* PROBLEM STATEMENT
Of the material below, the lines to be retyped are those from the line containing "r).chB = s.chB := rfl" through the line containing "r).outCap = s.outCap := rfl", inclusive; reproduce them exactly.

* GIVEN INFORMATION

/-! `Fail(code)` (R140). -/

@[simp] theorem fail_err (code : FailCode) (s : State) : (s.fail code).err = some code := rfl
@[simp] theorem fail_done (code : FailCode) (s : State) : (s.fail code).done = false := rfl
@[simp] theorem fail_cfg (code : FailCode) (s : State) : (s.fail code).cfg = s.cfg := rfl
@[simp] theorem fail_arg (code : FailCode) (s : State) : (s.fail code).arg = s.arg := rfl
@[simp] theorem fail_srcLen (code : FailCode) (s : State) : (s.fail code).srcLen = s.srcLen := rfl
@[simp] theorem fail_pos (code : FailCode) (s : State) : (s.fail code).pos = s.pos := rfl
@[simp] theorem fail_fileSize (code : FailCode) (s : State) : (s.fail code).fileSize = s.fileSize := rfl
@[simp] theorem fail_dataOffset (code : FailCode) (s : State) : (s.fail code).dataOffset = s.dataOffset := rfl
@[simp] theorem fail_width (code : FailCode) (s : State) : (s.fail code).width = s.width := rfl
@[simp] theorem fail_height (code : FailCode) (s : State) : (s.fail code).height = s.height := rfl
@[simp] theorem fail_palSize (code : FailCode) (s : State) : (s.fail code).palSize = s.palSize := rfl
@[simp] theorem fail_palLen (code : FailCode) (s : State) : (s.fail code).palLen = 0#32 := rfl
@[simp] theorem fail_outLen (code : FailCode) (s : State) : (s.fail code).outLen = 0#32 := rfl
@[simp] theorem fail_outStride (code : FailCode) (s : State) : (s.fail code).outStride = 0#32 := rfl
@[simp] theorem fail_chR (code : FailCode) (s : State) : (s.fail code).chR = s.chR := rfl
@[simp] theorem fail_chG (code : FailCode) (s : State) : (s.fail code).chG = s.chG := rfl
@[simp] theorem fail_chB (code : FailCode) (s : State) : (s.fail code).chB = s.chB := rfl
@[simp] theorem fail_pal (code : FailCode) (s : State) : (s.fail code).pal = s.pal := rfl
@[simp] theorem fail_out (code : FailCode) (s : State) : (s.fail code).out = s.out := rfl
@[simp] theorem fail_src (code : FailCode) (s : State) : (s.fail code).src = s.src := rfl
@[simp] theorem fail_palCap (code : FailCode) (s : State) : (s.fail code).palCap = s.palCap := rfl
@[simp] theorem fail_outCap (code : FailCode) (s : State) : (s.fail code).outCap = s.outCap := rfl
@[simp] theorem fail_pending (code : FailCode) (s : State) : (s.fail code).pending = s.pending := rfl
@[simp] theorem fail_replies (code : FailCode) (s : State) : (s.fail code).replies = s.replies := rfl

/-! `INIT` and hardware reset (R42). -/

@[simp] theorem initRegs_err (s : State) : (s.initRegs).err = none := rfl
@[simp] theorem initRegs_done (s : State) : (s.initRegs).done = false := rfl
@[simp] theorem initRegs_cfg (s : State) : (s.initRegs).cfg = 0#32 := rfl
@[simp] theorem initRegs_arg (s : State) : (s.initRegs).arg = 0#32 := rfl
@[simp] theorem initRegs_srcLen (s : State) : (s.initRegs).srcLen = 0#32 := rfl
@[simp] theorem initRegs_pos (s : State) : (s.initRegs).pos = 0#32 := rfl
@[simp] theorem initRegs_fileSize (s : State) : (s.initRegs).fileSize = 0#32 := rfl
@[simp] theorem initRegs_dataOffset (s : State) : (s.initRegs).dataOffset = 0#32 := rfl
@[simp] theorem initRegs_width (s : State) : (s.initRegs).width = 0#32 := rfl
@[simp] theorem initRegs_height (s : State) : (s.initRegs).height = 0#32 := rfl
@[simp] theorem initRegs_palSize (s : State) : (s.initRegs).palSize = 0#32 := rfl
@[simp] theorem initRegs_palLen (s : State) : (s.initRegs).palLen = 0#32 := rfl
@[simp] theorem initRegs_outLen (s : State) : (s.initRegs).outLen = 0#32 := rfl
@[simp] theorem initRegs_outStride (s : State) : (s.initRegs).outStride = 0#32 := rfl
@[simp] theorem initRegs_chR (s : State) : (s.initRegs).chR = resetRecord := rfl
@[simp] theorem initRegs_chG (s : State) : (s.initRegs).chG = resetRecord := rfl
@[simp] theorem initRegs_chB (s : State) : (s.initRegs).chB = resetRecord := rfl
@[simp] theorem initRegs_pal (s : State) : (s.initRegs).pal = s.pal := rfl
@[simp] theorem initRegs_out (s : State) : (s.initRegs).out = s.out := rfl
@[simp] theorem initRegs_src (s : State) : (s.initRegs).src = s.src := rfl
@[simp] theorem initRegs_palCap (s : State) : (s.initRegs).palCap = s.palCap := rfl
@[simp] theorem initRegs_outCap (s : State) : (s.initRegs).outCap = s.outCap := rfl
@[simp] theorem initRegs_pending (s : State) : (s.initRegs).pending = s.pending := rfl
@[simp] theorem initRegs_replies (s : State) : (s.initRegs).replies = s.replies := rfl

/-! Data returned to the host (R70). -/

@[simp] theorem addReply_err (r : Reply) (s : State) : (s.addReply r).err = s.err := rfl
@[simp] theorem addReply_done (r : Reply) (s : State) : (s.addReply r).done = s.done := rfl
@[simp] theorem addReply_cfg (r : Reply) (s : State) : (s.addReply r).cfg = s.cfg := rfl
@[simp] theorem addReply_arg (r : Reply) (s : State) : (s.addReply r).arg = s.arg := rfl
@[simp] theorem addReply_srcLen (r : Reply) (s : State) : (s.addReply r).srcLen = s.srcLen := rfl
@[simp] theorem addReply_pos (r : Reply) (s : State) : (s.addReply r).pos = s.pos := rfl
@[simp] theorem addReply_fileSize (r : Reply) (s : State) : (s.addReply r).fileSize = s.fileSize := rfl
@[simp] theorem addReply_dataOffset (r : Reply) (s : State) : (s.addReply r).dataOffset = s.dataOffset := rfl
@[simp] theorem addReply_width (r : Reply) (s : State) : (s.addReply r).width = s.width := rfl
@[simp] theorem addReply_height (r : Reply) (s : State) : (s.addReply r).height = s.height := rfl
@[simp] theorem addReply_palSize (r : Reply) (s : State) : (s.addReply r).palSize = s.palSize := rfl
@[simp] theorem addReply_palLen (r : Reply) (s : State) : (s.addReply r).palLen = s.palLen := rfl
@[simp] theorem addReply_outLen (r : Reply) (s : State) : (s.addReply r).outLen = s.outLen := rfl
@[simp] theorem addReply_outStride (r : Reply) (s : State) : (s.addReply r).outStride = s.outStride := rfl
@[simp] theorem addReply_chR (r : Reply) (s : State) : (s.addReply r).chR = s.chR := rfl
@[simp] theorem addReply_chG (r : Reply) (s : State) : (s.addReply r).chG = s.chG := rfl
@[simp] theorem addReply_chB (r : Reply) (s : State) : (s.addReply r).chB = s.chB := rfl
@[simp] theorem addReply_pal (r : Reply) (s : State) : (s.addReply r).pal = s.pal := rfl
@[simp] theorem addReply_out (r : Reply) (s : State) : (s.addReply r).out = s.out := rfl
@[simp] theorem addReply_src (r : Reply) (s : State) : (s.addReply r).src = s.src := rfl
@[simp] theorem addReply_palCap (r : Reply) (s : State) : (s.addReply r).palCap = s.palCap := rfl
@[simp] theorem addReply_outCap (r : Reply) (s : State) : (s.addReply r).outCap = s.outCap := rfl
@[simp] theorem addReply_pending (r : Reply) (s : State) : (s.addReply r).pending = s.pending := rfl
@[simp] theorem addReply_replies (r : Reply) (s : State) : (s.addReply r).replies = s.replies ++ [r] := rfl

/-! A byte placed in `SRC` (R39). -/

@[simp] theorem placeByte_err (a : Word) (b : Byte) (s : State) : (s.placeByte a b).err = s.err := rfl
@[simp] theorem placeByte_done (a : Word) (b : Byte) (s : State) : (s.placeByte a b).done = s.done := rfl
@[simp] theorem placeByte_cfg (a : Word) (b : Byte) (s : State) : (s.placeByte a b).cfg = s.cfg := rfl
@[simp] theorem placeByte_arg (a : Word) (b : Byte) (s : State) : (s.placeByte a b).arg = s.arg := rfl
@[simp] theorem placeByte_srcLen (a : Word) (b : Byte) (s : State) : (s.placeByte a b).srcLen = s.srcLen := rfl
@[simp] theorem placeByte_pos (a : Word) (b : Byte) (s : State) : (s.placeByte a b).pos = s.pos := rfl
@[simp] theorem placeByte_fileSize (a : Word) (b : Byte) (s : State) : (s.placeByte a b).fileSize = s.fileSize := rfl
@[simp] theorem placeByte_dataOffset (a : Word) (b : Byte) (s : State) : (s.placeByte a b).dataOffset = s.dataOffset := rfl
@[simp] theorem placeByte_width (a : Word) (b : Byte) (s : State) : (s.placeByte a b).width = s.width := rfl
@[simp] theorem placeByte_height (a : Word) (b : Byte) (s : State) : (s.placeByte a b).height = s.height := rfl
@[simp] theorem placeByte_palSize (a : Word) (b : Byte) (s : State) : (s.placeByte a b).palSize = s.palSize := rfl
@[simp] theorem placeByte_palLen (a : Word) (b : Byte) (s : State) : (s.placeByte a b).palLen = s.palLen := rfl
@[simp] theorem placeByte_outLen (a : Word) (b : Byte) (s : State) : (s.placeByte a b).outLen = s.outLen := rfl
@[simp] theorem placeByte_outStride (a : Word) (b : Byte) (s : State) : (s.placeByte a b).outStride = s.outStride := rfl
@[simp] theorem placeByte_chR (a : Word) (b : Byte) (s : State) : (s.placeByte a b).chR = s.chR := rfl
@[simp] theorem placeByte_chG (a : Word) (b : Byte) (s : State) : (s.placeByte a b).chG = s.chG := rfl
@[simp] theorem placeByte_chB (a : Word) (b : Byte) (s : State) : (s.placeByte a b).chB = s.chB := rfl
@[simp] theorem placeByte_pal (a : Word) (b : Byte) (s : State) : (s.placeByte a b).pal = s.pal := rfl
@[simp] theorem placeByte_out (a : Word) (b : Byte) (s : State) : (s.placeByte a b).out = s.out := rfl
@[simp] theorem placeByte_src (a : Word) (b : Byte) (s : State) : (s.placeByte a b).src = Memory.writeBytes s.src a.toNat [b] := rfl
@[simp] theorem placeByte_palCap (a : Word) (b : Byte) (s : State) : (s.placeByte a b).palCap = s.palCap := rfl
@[simp] theorem placeByte_outCap (a : Word) (b : Byte) (s : State) : (s.placeByte a b).outCap = s.outCap := rfl
@[simp] theorem placeByte_pending (a : Word) (b : Byte) (s : State) : (s.placeByte a b).pending = s.pending := rfl
@[simp] theorem placeByte_replies (a : Word) (b : Byte) (s : State) : (s.placeByte a b).replies = s.replies := rfl

/-! A completed palette copy (R100). -/

@[simp] theorem copyPalette_err (s : State) : (copyPalette s).err = s.err := rfl
@[simp] theorem copyPalette_done (s : State) : (copyPalette s).done = s.done := rfl
@[simp] theorem copyPalette_cfg (s : State) : (copyPalette s).cfg = s.cfg := rfl
@[simp] theorem copyPalette_arg (s : State) : (copyPalette s).arg = s.arg := rfl
@[simp] theorem copyPalette_srcLen (s : State) : (copyPalette s).srcLen = s.srcLen := rfl
@[simp] theorem copyPalette_pos (s : State) : (copyPalette s).pos = BitVec.ofNat 32 (s.pos.toNat + s.palSize.toNat) := rfl
@[simp] theorem copyPalette_fileSize (s : State) : (copyPalette s).fileSize = s.fileSize := rfl
@[simp] theorem copyPalette_dataOffset (s : State) : (copyPalette s).dataOffset = s.dataOffset := rfl
@[simp] theorem copyPalette_width (s : State) : (copyPalette s).width = s.width := rfl
@[simp] theorem copyPalette_height (s : State) : (copyPalette s).height = s.height := rfl
@[simp] theorem copyPalette_palSize (s : State) : (copyPalette s).palSize = s.palSize := rfl
@[simp] theorem copyPalette_palLen (s : State) : (copyPalette s).palLen = s.palSize := rfl
@[simp] theorem copyPalette_outLen (s : State) : (copyPalette s).outLen = s.outLen := rfl
@[simp] theorem copyPalette_outStride (s : State) : (copyPalette s).outStride = s.outStride := rfl
@[simp] theorem copyPalette_chR (s : State) : (copyPalette s).chR = s.chR := rfl
@[simp] theorem copyPalette_chG (s : State) : (copyPalette s).chG = s.chG := rfl
@[simp] theorem copyPalette_chB (s : State) : (copyPalette s).chB = s.chB := rfl
@[simp] theorem copyPalette_pal (s : State) : (copyPalette s).pal = Memory.writeBytes s.pal 0 (s.srcBytes s.pos.toNat s.palSize.toNat) := rfl
@[simp] theorem copyPalette_out (s : State) : (copyPalette s).out = s.out := rfl
@[simp] theorem copyPalette_src (s : State) : (copyPalette s).src = s.src := rfl
@[simp] theorem copyPalette_palCap (s : State) : (copyPalette s).palCap = s.palCap := rfl
@[simp] theorem copyPalette_outCap (s : State) : (copyPalette s).outCap = s.outCap := rfl
@[simp] theorem copyPalette_pending (s : State) : (copyPalette s).pending = s.pending := rfl
@[simp] theorem copyPalette_replies (s : State) : (copyPalette s).replies = s.replies := rfl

* ANSWER TO THIS PROBLEM
@[simp] theorem addReply_chB (r : Reply) (s : State) : (s.addReply r).chB = s.chB := rfl
@[simp] theorem addReply_pal (r : Reply) (s : State) : (s.addReply r).pal = s.pal := rfl
@[simp] theorem addReply_out (r : Reply) (s : State) : (s.addReply r).out = s.out := rfl
@[simp] theorem addReply_src (r : Reply) (s : State) : (s.addReply r).src = s.src := rfl
@[simp] theorem addReply_palCap (r : Reply) (s : State) : (s.addReply r).palCap = s.palCap := rfl
@[simp] theorem addReply_outCap (r : Reply) (s : State) : (s.addReply r).outCap = s.outCap := rfl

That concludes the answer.